GT Advanced was effectively forced to accept the unfair deal in October 2013 because its intense negotiations with Apple had left it unable to pursue deals with other smartphone makers, he said.

Punchinello_Mayor_HallBack when we were selling a real-time OS, I contacted an ex-boss who now had a high position in a telecommunications company to see if he could help us sell into it. His response was “don’ t touch this place, it is expert in destroying small vendors.” And, whatever the actual story with GT and Apple, the storyline is not at all unusual. The elements of a smaller company spellbound by prospects of a huge deal/giant customer, followed by time consuming negotiations, followed by onerous demands – been there, done that. We once were negotiating with a huge semiconductor company about a big deal that, over time, got worse and worse for us. We “finalized” with some terms that we thought might be survivable. And then the semiconductor company negotiators, one of whom by this point our negotiators were privately calling “Beelzebub”, announced they had to take the deal “to management” and came back with much more absurd demands. We were able to walk away but we saw other small companies make deals with Beelzebub and then fail. There is a strong impulse in some big companies, among some business units, to squeeze small company vendors way too far.
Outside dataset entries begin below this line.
-- ==== Sys2Proof/Certificates/Slice0/Obligations.lean ====
section
/-! DEFINITION. The statements for the provers. Each is about every XLEN, every platform (every `CsrFile`, trap layer,
IALIGN and StrongCsr, as plain data) and every state, but for what its hypotheses say; none leans on a reset value. -/

open Sys2Proof Sys2Proof.Machine

/-! ### Encoding (30_encoding.md; the field positions and code values are the spec's from general knowledge, log 5) -/

/-- Decoding the bytes of an encoded instruction gives the instruction back, whatever bytes follow: every combination
of csr, rs1 or uimm and rd is an instruction (30_encoding.md R58, R61). -/
def Obligations.DecodeOfEncodeIsTheInstruction : Prop :=
  ∀ (i : Instr) (rest : List Byte), i.wellFormed = true → decode (bytesOfWord (encode i) ++ rest) = .ok (i, rest)

/-- The other direction: the word an instruction is decoded from is its encoding, so no bit of it is dropped. -/
def Obligations.EncodeOfDecodedWordIsTheWord : Prop :=
  ∀ (w : InstrWord) (i : Instr), decodeWord w = .ok i → encode i = w

/-- Decoding is the test of the masked word against the six match values, with the fields at their places; any other
word is no instruction of the extension (30_encoding.md R52 to R55, R58, R60). -/
def Obligations.DecodingFollowsMaskAndMatch : Prop :=
  ∀ (w : InstrWord),
    (w &&& 0x0000707F#32 = 0x00001073#32 →
      decodeWord w = .ok (.csrrw (w.extractLsb' 7 5) (w.extractLsb' 20 12) (w.extractLsb' 15 5))) ∧
    (w &&& 0x0000707F#32 = 0x00002073#32 →
      decodeWord w = .ok (.csrrs (w.extractLsb' 7 5) (w.extractLsb' 20 12) (w.extractLsb' 15 5))) ∧
    (w &&& 0x0000707F#32 = 0x00003073#32 →
      decodeWord w = .ok (.csrrc (w.extractLsb' 7 5) (w.extractLsb' 20 12) (w.extractLsb' 15 5))) ∧
    (w &&& 0x0000707F#32 = 0x00005073#32 →
      decodeWord w = .ok (.csrrwi (w.extractLsb' 7 5) (w.extractLsb' 20 12) (w.extractLsb' 15 5))) ∧
    (w &&& 0x0000707F#32 = 0x00006073#32 →
      decodeWord w = .ok (.csrrsi (w.extractLsb' 7 5) (w.extractLsb' 20 12) (w.extractLsb' 15 5))) ∧
    (w &&& 0x0000707F#32 = 0x00007073#32 →
      decodeWord w = .ok (.csrrci (w.extractLsb' 7 5) (w.extractLsb' 20 12) (w.extractLsb' 15 5))) ∧
    (w &&& 0x0000707F#32 ∉ [0x00001073#32, 0x00002073#32, 0x00003073#32, 0x00005073#32, 0x00006073#32, 0x00007073#32] →
      ∃ e, decodeWord w = .error e)

/-- Words written out from the table of 30_encoding.md R59 decode to the instructions they stand for (the decode
vectors of 95_test_vectors.md section 4). -/
def Obligations.WrittenOutWordsDecode : Prop :=
  decodeWord 0b001101000000_00110_001_00101_1110011#32 = .ok (.csrrw 5#5 0x340#12 6#5) ∧
  decodeWord 0b001101000000_00101_010_00101_1110011#32 = .ok (.csrrs 5#5 0x340#12 5#5) ∧
  decodeWord 0b001101000000_00110_011_00101_1110011#32 = .ok (.csrrc 5#5 0x340#12 6#5) ∧
  decodeWord 0b001101000000_10101_101_00101_1110011#32 = .ok (.csrrwi 5#5 0x340#12 21#5) ∧
  decodeWord 0b001101000000_10101_110_00101_1110011#32 = .ok (.csrrsi 5#5 0x340#12 21#5) ∧
  decodeWord 0b111111111111_11111_111_11111_1110011#32 = .ok (.csrrci 31#5 0xFFF#12 31#5) ∧
  decodeWord 0b001101000000_00110_100_00000_1110011#32 = .error (.notCsrFunct3 0x34034073#32)

/-- The words of the seven pseudo-instructions, as 30_encoding.md R64 to R68 compute them. -/
def Obligations.PseudoInstructionWords : Prop :=
  ∀ (rd rs1 : RegNum) (csr : CsrAddr) (uimm : Uimm),
    encode (Pseudo.csrr rd csr).expand =
      csr.setWidth 32 <<< 20 ||| 0#32 <<< 15 ||| 0b010#32 <<< 12 ||| rd.setWidth 32 <<< 7 ||| 0x73#32 ∧
    encode (Pseudo.csrw csr rs1).expand =
      csr.setWidth 32 <<< 20 ||| rs1.setWidth 32 <<< 15 ||| 0b001#32 <<< 12 ||| 0#32 <<< 7 ||| 0x73#32 ∧
    encode (Pseudo.csrwi csr uimm).expand =
      csr.setWidth 32 <<< 20 ||| uimm.setWidth 32 <<< 15 ||| 0b101#32 <<< 12 ||| 0#32 <<< 7 ||| 0x73#32 ∧
    encode (Pseudo.csrs csr rs1).expand =
      csr.setWidth 32 <<< 20 ||| rs1.setWidth 32 <<< 15 ||| 0b010#32 <<< 12 ||| 0#32 <<< 7 ||| 0x73#32 ∧
    encode (Pseudo.csrc csr rs1).expand =
      csr.setWidth 32 <<< 20 ||| rs1.setWidth 32 <<< 15 ||| 0b011#32 <<< 12 ||| 0#32 <<< 7 ||| 0x73#32 ∧
    encode (Pseudo.csrsi csr uimm).expand =
      csr.setWidth 32 <<< 20 ||| uimm.setWidth 32 <<< 15 ||| 0b110#32 <<< 12 ||| 0#32 <<< 7 ||| 0x73#32 ∧
    encode (Pseudo.csrci csr uimm).expand =
      csr.setWidth 32 <<< 20 ||| uimm.setWidth 32 <<< 15 ||| 0b111#32 <<< 12 ||| 0#32 <<< 7 ||| 0x73#32

/-! ### Fetch and step -/

/-- A word placed at an aligned pc is what fetch reads, its low byte at the lowest address (20_memory.md R32; the
model's reading of fetch, log 6), and decoding it is decoding the word. -/
def Obligations.WordPlacedAtPcIsFetched : Prop :=
  ∀ (s : State) (w : InstrWord), xlenOk s.xlen = true → pcAligned s.hart.platform s.hart.pc = true →
    readByte (s.withFetchWord 32 w.toNat).hart s.hart.pc.toNat = some (w.extractLsb' 0 8) ∧
    readByte (s.withFetchWord 32 w.toNat).hart (s.hart.pc + 3#s.xlen).toNat = some (w.extractLsb' 24 8) ∧
    fetch (s.withFetchWord 32 w.toNat).hart = .ok (bytesOfWord w) ∧
    (∀ i, decodeWord w = .ok i → decode (bytesOfWord w) = .ok (i, []))

/-- A step runs the decoded instruction: where pc is aligned and the four bytes from pc on, lowest address first, are
those of a word that decodes to `i`, step is exec of `i` at that state, and after a next state the model's moment has
passed (log 13); a fault of the instruction is the step's fault; pc is moved by the instruction itself. -/
def Obligations.StepRunsTheDecodedInstruction : Prop :=
  ∀ (n : Nat) (h : Hart n) (b0 b1 b2 b3 : Byte) (i : Instr),
    pcAligned h.platform h.pc = true →
    readByte h h.pc.toNat = some b0 → readByte h (h.pc + 1#n).toNat = some b1 →
    readByte h (h.pc + 2#n).toNat = some b2 → readByte h (h.pc + 3#n).toNat = some b3 →
    decodeWord (b3 ++ b2 ++ b1 ++ b0) = .ok i →
    step { xlen := n, hart := h } = afterInstruction (exec i { xlen := n, hart := h }) ∧
    (∀ h' : Hart n, Goes i h h' → step { xlen := n, hart := h } = .next { xlen := n, hart := passMoment h' }) ∧
    (∀ r, exec i { xlen := n, hart := h } = .fault r → step { xlen := n, hart := h } = .fault r)

/-- Words under the SYSTEM opcode with funct3 000 or 100 are reported as no Zicsr instruction and given no meaning
(30_encoding.md R60, decision D16); so is a word under any other opcode (R58). -/
def Obligations.StepRefusesWordsThatAreNoCsrInstruction : Prop :=
  ∀ (n : Nat) (h : Hart n) (b0 b1 b2 b3 : Byte),
    pcAligned h.platform h.pc = true →
    readByte h h.pc.toNat = some b0 → readByte h (h.pc + 1#n).toNat = some b1 →
    readByte h (h.pc + 2#n).toNat = some b2 → readByte h (h.pc + 3#n).toNat = some b3 →
    ((b3 ++ b2 ++ b1 ++ b0).extractLsb' 0 7 = 0b1110011#7 →
      (b3 ++ b2 ++ b1 ++ b0).extractLsb' 12 3 = 0b000#3 ∨ (b3 ++ b2 ++ b1 ++ b0).extractLsb' 12 3 = 0b100#3 →
      step { xlen := n, hart := h } = .refused (.notZicsr (.notCsrFunct3 (b3 ++ b2 ++ b1 ++ b0)))) ∧
    ((b3 ++ b2 ++ b1 ++ b0).extractLsb' 0 7 ≠ 0b1110011#7 →
      step { xlen := n, hart := h } = .refused (.notZicsr (.notSystemOpcode (b3 ++ b2 ++ b1 ++ b0))))

/-- When fetch stops: at a pc that is not aligned as IALIGN asks; or, at an aligned pc, at the first of the four bytes
from pc on that was never placed, the ones before it placed; the fault names that byte's address (the model's choice,
log 6, log 7; the base ISA's fetch is in no source). -/
def Obligations.FetchStopsOnMisalignedPcOrAbsentByte : Prop :=
  ∀ (n : Nat) (h : Hart n),
    (pcAligned h.platform h.pc = false → step { xlen := n, hart := h } = .fault (.fetchMisaligned h.pc.toNat)) ∧
    (∀ k, k < 4 → pcAligned h.platform h.pc = true →
      (∀ j, j < k → (readByte h (h.pc + BitVec.ofNat n j).toNat).isSome = true) →
      readByte h (h.pc + BitVec.ofNat n k).toNat = none →
      step { xlen := n, hart := h } = .fault (.fetchNothing (h.pc + BitVec.ofNat n k).toNat))

/-! ### Registers -/

/-- `x[0]` is zero, and a write to it has no effect; a write to any other register is read back and changes no other
register (10_state.md R10, R11). -/
def Obligations.RegisterZeroReadsZeroAndDiscardsWrites : Prop :=
  ∀ (n : Nat) (h : Hart n) (r q : RegNum) (v : Word n),
    readX h 0#5 = 0#n ∧ writeX h 0#5 v = h ∧
    (r ≠ 0#5 → readX (writeX h r v) r = v) ∧ (q ≠ r → readX (writeX h r v) q = readX h q)

/-! ### What each instruction does (40_csr_register.md, 41_csr_immediate.md) -/

/-- CSRRW on a CSR that exists, is accessible and is not read-only goes on: `rd` receives the old value of the CSR
unless it is `x0`; the CSR is written with the initial value of `rs1` and an all-ones mask, after the read side effects
of a read that happens only for `rd` not `x0` (that the read comes first is an inference, R91, log 19); the implicit
update skips the CSR; pc advances by 4 (R100). -/
def Obligations.CsrrwSwapsCsrAndRegister : Prop :=
  ∀ (n : Nat) (h : Hart n) (rd : RegNum) (csr : CsrAddr) (rs1 : RegNum), Accessible h csr → NotReadOnly h csr →
    ∃ h' : Hart n, Goes (.csrrw rd csr rs1) h h' ∧ h'.pc = h.pc + 4#n ∧
      (∀ q, readX h' q = if q = rd ∧ rd ≠ 0#5 then csrPeek h.platform csr h.cs else readX h q) ∧
      h'.cs = csrImplicit h.platform
        (csrWriteEffect h.platform csr (if rd ≠ 0#5 then csrReadEffect h.platform csr h.cs else h.cs)
          (readX h rs1) (BitVec.allOnes n)) [csr] (encode (.csrrw rd csr rs1)) ∧
      (∀ a, readByte h' a = readByte h a) ∧ h'.platform = h.platform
Once, after a sales visit to a big Wall Street Firm, two experienced sales people for a second supplier told me they were shocked by what I had said to the customer and advised me never to make the same error. What was my mistake? I had told the customer that we had produced a product that worked a lot better than what they were currently using, cost them a lot less, and was highly profitable to us. “Never do that”, counseled my colleagues, “they want to believe that, at best, you are breaking even on the deal, otherwise they think they left money on the table.”

The absurdity of these kinds of “negotiations” is that they are highly unprofitable for big companies. The potential savings are usually negligible for the bigger company. Negotiating purchase agreements is expensive for big companies. If they are even in the position of dealing with a small vendor, there must be some compelling business reason for getting whatever the small vendor is selling. This also means that a deal that would be unprofitable, perhaps damaging, to the vendor would put a critical part of the supply chain at risk for the purchaser. But instead of closing the deal and moving on, some purchasing groups in some companies want to grind the vendor down to “show value” to their management or maybe even just out of habit. Sometimes this requires the smaller company to walk away, sometimes to go over the heads of the purchasing group to business units waiting for the product. We’ve probably lost some deals that would have worked out well in the end by refusing to accept onerous terms, but we’ve also walked away from deals that would have been fatally unprofitable. The good thing is that walking away from an overbearing big customer is usually a good starting point for a sales effort aimed at its competitors.